Use Yhlabel=true to force a horizontal label for y-axes (useful for very short labels).

If the axis annotation should have a leading text prefix (e.g., dollar sign for those plots of your net worth) you can add prefix="prefix" For geographic maps the addition of degree symbols, etc. is automatic (and controlled by the GMT default setting FORMAT_GEO_MAP). However, for other plots you can add specific units by adding label_unit="unit"

Annotations, ticks and grid intervals are specified with the annot, ticks and grid keywords, which take as value the desired stride interval. As an example, annot=10 means annotate at spacing of 10 data units. Alternatively, for linear maps, we can use the special value :auto annotations at automatically determined intervals.

  • annot=:auto, grid=:auto plots both annotations and grid lines with the same spacing,

  • annot=:auto, ticks=:auto, grid=:auto adds suitable minor tick intervals,

  • grid=:auto plots grid lines with the same interval as if ticks=:auto was used.
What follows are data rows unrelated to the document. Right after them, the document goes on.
-- ==== Sys2Proof/Decode.lean ====
section
/-! DEFINITION. From bytes to instructions (R66 to R80) and back. The decoder is total: it gives an instruction with its
length, or the name of the field that makes the word illegal. -/

namespace Sys2Proof

/-- Cut a number into fields of given widths, the lowest first. -/
def unpackBits : List Nat → Nat → List Nat
  | [], _ => []
  | w :: ws, n => n % 2 ^ w :: unpackBits ws (n / 2 ^ w)

/-- Join fields, given as width and value, the lowest first. -/
def packBits : List (Nat × Nat) → Nat
  | [] => 0
  | (w, v) :: l => v + 2 ^ w * packBits l

/-- Widths of the base word's fields (R69): LEN, OP, guard number, guard negation, U, D, A, B, C, RND, TY, HOLD, HE, FEX, MOD. -/
def baseWidths : List Nat := [2, 9, 3, 1, 1, 8, 8, 8, 8, 3, 4, 2, 2, 3, 2]

/-- Widths of the extension word's fields (R76): XSUB, OVF, FSLOTB, FSLOT, NUM2, NUM1. -/
def extWidths : List Nat := [8, 2, 3, 3, 8, 8]

/-- Rounding of an RND code (R52). -/
def rndOfCode : Nat → Option Rnd
  | 0 => some .dyn | 1 => some .rne | 2 => some .rtz | 3 => some .rdn | 4 => some .rup | 5 => some .rna | 6 => some .rsr | _ => none

def Rnd.code : Rnd → Nat
  | .dyn => 0 | .rne => 1 | .rtz => 2 | .rdn => 3 | .rup => 4 | .rna => 5 | .rsr => 6

/-- The extension word (R76). -/
def decodeExt (w : Nat) : Ext :=
  match unpackBits extWidths w with
  | [x, o, sb, s, n2, n1] => ⟨.ofNat 8 n1, .ofNat 8 n2, .ofNat 3 s, .ofNat 3 sb, .ofNat 2 o, .ofNat 8 x⟩
  | _ => ⟨0, 0, 0, 0, 0, 0⟩

def encodeExt (e : Ext) : Nat :=
  packBits [(8, e.xsub.toNat), (2, e.ovf.toNat), (3, e.fslotb.toNat), (3, e.fslot.toNat), (8, e.num2.toNat), (8, e.num1.toNat)]

/-- The words after the base word, where the instruction has `len` bytes (R75). `n` holds W2 and W3. -/
def decodeTail (op len n : Nat) : Tail :=
  if len = 8 then .none
  else if len = 12 then
    if op != 0x022 && (lenClass op == some .c || lenClass op == some .e) then .ext (decodeExt (n % 2 ^ 32))
    else .imm32 (.ofNat 32 n)
  else if op == 0x022 then .imm64 (.ofNat 64 n)
  else .extImm (decodeExt (n % 2 ^ 32)) (.ofNat 32 (n / 2 ^ 32))

def encodeTail : Tail → Nat
  | .none => 0
  | .imm32 w => w.toNat
  | .ext e => encodeExt e
  | .imm64 d => d.toNat
  | .extImm e w => encodeExt e + 2 ^ 32 * w.toNat

/-- Length of a LEN code; 64 bits for code 11, by R77. -/
def lenOfCode : Nat → Nat
  | 1 => 12 | 2 => 16 | _ => 8

def Fields.lenCode (f : Fields) : Nat :=
  match f.tail with
  | .none => 0
  | .imm32 _ => 1
  | .ext _ => 1
  | .imm64 _ => 2
  | .extImm _ _ => 2

/-- Opcode and fields of a word (R69). -/
def decodeFields (n : Nat) : Except Reject (Nat × Fields) :=
  match unpackBits baseWidths n with
  | [len, op, gn, gneg, u, d, a, b, c, rnd, ty, hold, he, fex, mod] =>
    match tyOfCode ty, rndOfCode rnd with
    | some ty, some rnd =>
      .ok (op, { gneg := gneg == 1, gnum := .ofNat 3 gn, u := u == 1, d := .ofNat 8 d, a := .ofNat 8 a, b := .ofNat 8 b, c := .ofNat 8 c,
                 rnd := rnd, ty := ty, hold := .ofNat 2 hold, he := .ofNat 2 he, fex := .ofNat 3 fex, mod := .ofNat 2 mod,
                 tail := decodeTail op (lenOfCode len) (n / 2 ^ 64) })
    | none, _ => .error .type
    | some _, none => .error .rounding
  | _ => .error .length

/-- The words of an instruction as one number (R69, R75). -/
def encodeFields (op : Nat) (f : Fields) : Nat :=
  packBits [(2, f.lenCode), (9, op), (3, f.gnum.toNat), (1, f.gneg.toNat), (1, f.u.toNat), (8, f.d.toNat), (8, f.a.toNat),
    (8, f.b.toNat), (8, f.c.toNat), (3, f.rnd.code), (4, f.ty.code), (2, f.hold.toNat), (2, f.he.toNat), (3, f.fex.toNat),
    (2, f.mod.toNat), (64, encodeTail f.tail)]

/-- The row of the opcode table that an opcode and its fields select; the sub-operation is in XSUB or MOD. -/
def build (op : Nat) (f : Fields) : Option Instr :=
  match op with
  | 0x001 => some (.add f)
  | 0x002 => some (.sub f)
  | 0x003 => some (.mul f)
  | 0x004 => some (.mulhi f)
  | 0x005 => some (.mad f)
  | 0x006 => some (.divn f)
  | 0x007 => some (.remn f)
  | 0x008 => some (.min f)
  | 0x009 => some (.max f)
  | 0x00A => some (.abs f)
  | 0x00B => some (.neg f)
  | 0x010 => some (.and f)
  | 0x011 => some (.or f)
  | 0x012 => some (.xor f)
  | 0x013 => some (.andn f)
  | 0x014 => some (.shl f)
  | 0x015 => some (.shr f)
  | 0x016 => some (.sar f)
  | 0x017 => some (.bfx f)
  | 0x018 => some (.bfi f)
  | 0x019 => some (.popc f)
  | 0x01A => some (.clz f)
  | 0x01B => some (.ctz f)
  | 0x01C => some (.brev f)
  | 0x020 => some (.sel f)
  | 0x021 => some (.mov f)
  | 0x022 => some (.movi f)
  | 0x023 => some (.cmp f)
  | 0x080 => some (.fadd f)
  | 0x081 => some (.fsub f)
  | 0x082 => some (.fmul f)
  | 0x083 => some (.ffma f)
  | 0x084 => some (.fmin f)
  | 0x085 => some (.fmax f)
  | 0x086 => some (.fcmp f)
  | 0x087 => some (.fclass f)
  | 0x088 => some (.fdot2 f)
  | 0x090 => some (.frcp f)
  | 0x091 => some (.frsq f)
  | 0x092 => some (.fsqrt f)
  | 0x093 => some (.fexp2 f)
  | 0x094 => some (.flog2 f)
  | 0x095 => some (.fsinpi f)
  | 0x096 => some (.fcospi f)
  | 0x0A0 => some (.cvt f)
  | 0x0A1 => some (.cvtpk f)
  | 0x0A2 => some (.qpack f)
  | 0x0A3 => some (.qunpk f)
  | 0x0A4 => some (.scalegen f)
  | 0x100 => some (.pset f)
  | 0x101 => some (.plop f)
  | 0x102 => some (.pmov f)
  | 0x103 => some (.vote f)
  | 0x110 => some (.shfl f)
  | 0x111 => some (.swpair f)
  | 0x112 => some (.bcast f)
  | 0x113 => some (.redux f)
  | 0x114 => some (.scan f)
  | 0x115 => some (.matchAny f)
  | 0x120 => some (.ldx f)
  | 0x121 => some (.stx f)
  | 0x122 => some (.xset f)
  | 0x130 => some (.grow f)
  | 0x131 => some (.shrink f)
  | 0x132 => some (.allotq f)
  | 0x140 => some (.bra f)
  | 0x141 => some (.call f)
  | 0x142 => some (.brx f)
  | 0x143 => some (.join f)
  | 0x144 => some (.ret f)
  | 0x145 => some (.exit f)
  | 0x146 => some (.bkpt f)
  | 0x147 => some (.yield f)
  | 0x148 => some (.nop f)
  | 0x149 => some (.safept f)
  | 0x14A => some (.trap f)
  | 0x160 => some (.smode f)
  | 0x161 => some (.gmode f)
  | 0x162 => some (.rdsys f)
  | 0x163 => some (.wrsys f)
  | 0x180 => some (.mmaf16x16x16 f)
  | 0x181 => some (.mmaf32x8x16 f)
  | 0x182 => some (.mmaf8x32x16 f)
  | 0x183 => some (.mmaf16x16x32 f)
  | 0x184 => some (.mmai f)
  | 0x185 => some (.mmaq f)
  | 0x188 => some (.ldfrag f)
  | 0x189 => some (.stfrag f)
  | 0x18A => some (.fragmov f)
  | 0x1A0 => some (.tmma f)
  | 0x1A1 =>
    match f.ext.xsub.toNat with
    | 0 => some (.tcfgRing f)
    | 1 => some (.tcfgFree f)
    | _ => none
  | 0x1A2 => some (.tscale f)
  | 0x1A3 => some (.taccrd f)
  | 0x1A4 => some (.taccwr f)
  | 0x1A5 => some (.tepi f)
  | 0x1A6 => some (.tstat f)
  | 0x1A7 =>
    match f.mod.toNat with
    | 0 => some (.tdrainWait f)
    | 1 => some (.tdrainAbort f)
    | _ => none
  | 0x1C0 => some (.ld f)
  | 0x1C1 => some (.st f)
  | 0x1C2 => some (.ldt f)
  | 0x1C3 => some (.stt f)
  | 0x1C4 => some (.ldu f)
  | 0x1C5 => some (.atom f)
  | 0x1C6 => some (.red f)
  | 0x1C7 => some (.fence f)
  | 0x1C8 =>
    match f.ext.xsub.toNat with
    | 0 => some (.barSync f)
    | 1 => some (.barArrive f)
    | 2 => some (.barWait f)
    | _ => none
  | 0x1C9 =>
    match f.ext.xsub.toNat % 8 with
    | 0 => some (.abarInit f)
    | 1 => some (.abarArrive f)
    | 2 => some (.abarWait f)
    | 3 => some (.abarSync f)
    | 4 => some (.abarInval f)
    | _ => none
  | 0x1CA => some (.waitc f)
  | 0x1CB => some (.capld f)
  | 0x1CC => some (.capst f)
  | 0x1CD => some (.caprestr f)
  | 0x1CE => some (.capq f)
  | 0x1CF => some (.strmset f)
  | 0x1D0 =>
    match f.ext.xsub.toNat with
    | 0 => some (.strmctlStart f)
    | 1 => some (.strmctlStop f)
    | 2 => some (.strmctlQuery f)
    | 3 => some (.strmctlFree f)
    | _ => none
  | 0x1D1 => some (.cpy f)
  | 0x1D2 =>
    match f.ext.xsub.toNat with
    | 0 => some (.bufacqFill f)
    | 1 => some (.bufacqDrain f)
    | _ => none
  | 0x1D3 =>
    match f.ext.xsub.toNat with
    | 0 => some (.bufrelFill f)
    | 1 => some (.bufrelDrain f)
    | _ => none
  | 0x1D4 => some (.bufwait f)
  | 0x1D5 => some (.bufstate f)
  | 0x1D6 => some (.pref f)
  | 0x1D7 => some (.llock f)
  | 0x1D8 => some (.lunlk f)
  | 0x1E0 => some (.spawn f)
  | 0x1E1 => some (.sync f)
  | 0x1E2 => some (.texit f)
  | 0x1E3 => some (.pedrd f)
  | 0x1E4 => some (.pedcmp f)
  | 0x1E5 => some (.rng f)
  | 0x1E6 => some (.alloco f)
  | 0x1E7 => some (.freeo f)
  | 0x1E8 => some (.logw f)
  | 0x1E9 => some (.rdecl f)
  | 0x1EA => some (.rview f)
  | 0x1EB => some (.racc f)
  | 0x1EC => some (.rapp f)
  | 0x1F0 => some (.coll f)
  | 0x1F1 => some (.collq f)
  | 0x1F2 => some (.amerge f)
  | 0x1F3 => some (.qmeet f)
  | 0x1F4 =>
    match f.mod.toNat with
    | 0 => some (.qroundPoll f)
    | 1 => some (.qroundWait f)
    | _ => none
  | 0x1F5 => some (.qresync f)
  | 0x1F6 => some (.launch f)
  | 0x1F7 => some (.postres f)
  | 0x1F8 => some (.evmark f)
  | 0x1F9 =>
    match f.ext.xsub.toNat with
    | 0 => some (.ctxopPreempt f)
    | 1 => some (.ctxopResume f)
    | 2 => some (.ctxopKill f)
    | 3 => some (.ctxopMapdone f)
    | 4 => some (.ctxopTlbinv f)
    | 5 => some (.ctxopTrapres f)
    | 6 => some (.ctxopFlags f)
    | 7 => some (.ctxopState f)
    | _ => none
  | _ => none

/-- The instruction that some bytes start with, and its length. -/
def decode (bs : List Byte) : Except Reject (Instr × Nat) :=
  let n := leNat (bs.take 16)
  let w0 : Word := .ofNat 32 n
  if unassigned w0 then .ok (.unassignedOpcode w0, lenOfCode (w0.toNat % 4))
  else
    match decodeFields n with
    | .error r => .error r
    | .ok (op, f) =>
      match illegalField op f with
      | some r => .error r
      | none =>
        match build op f with
        | some i => .ok (i, f.len)
        | none => .error .extension

/-- The bytes of an instruction word (R5, R66, R69); a step that is no instruction word has none. -/
def encode (i : Instr) : List Byte :=
  match i.word with
  | some (op, f) => toLE f.len (encodeFields op f)
  | none =>
    match i with
    | .unassignedOpcode w0 => toLE 8 w0.toNat
    | _ => []

/-- The instruction the decoder reads where the host gives its bits as a number. -/
def decodeTableWord (_nbits w : Nat) : Option Instr :=
  match decode (toLE 16 w) with
  | .ok (i, _) => some i
  | .error _ => none

end Sys2Proof
end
The optional phase_add=xx and phase_sub=xx shifts the annotation interval by tht xx amount (positive or negative).

The optional annot_unit indicates the unit of the stride and can be any of the ones listed below:

  • :year or :Y (year, plot with 4 digits)

  • :year2 or :y (year, plot with 2 digits)

  • :month or :O (month, plot using FORMAT_DATE_MAP)

  • :month2 or :o (month, plot with 2 digits)

  • :ISOweek or :U (ISO week, plot using FORMAT_DATE_MAP)

  • :ISOweek2 or :u (ISO week, plot using 2 digits)

  • Gregorian_week or :r (Gregorian week, 7-day stride from start of week TIME_WEEK_START)

  • :ISOweekday or :K (ISO weekday, plot name of day)

  • :date or :D (date, plot using FORMAT_DATE_MAP)

  • :day_date or :d (day, plot day of month 0-31 or year 1-366, via FORMAT_DATE_MAP)

  • :day_week or :R (day, same as d, aligned with TIME_WEEK_START)

  • :hour or :H (hour, plot using FORMAT_CLOCK_MAP)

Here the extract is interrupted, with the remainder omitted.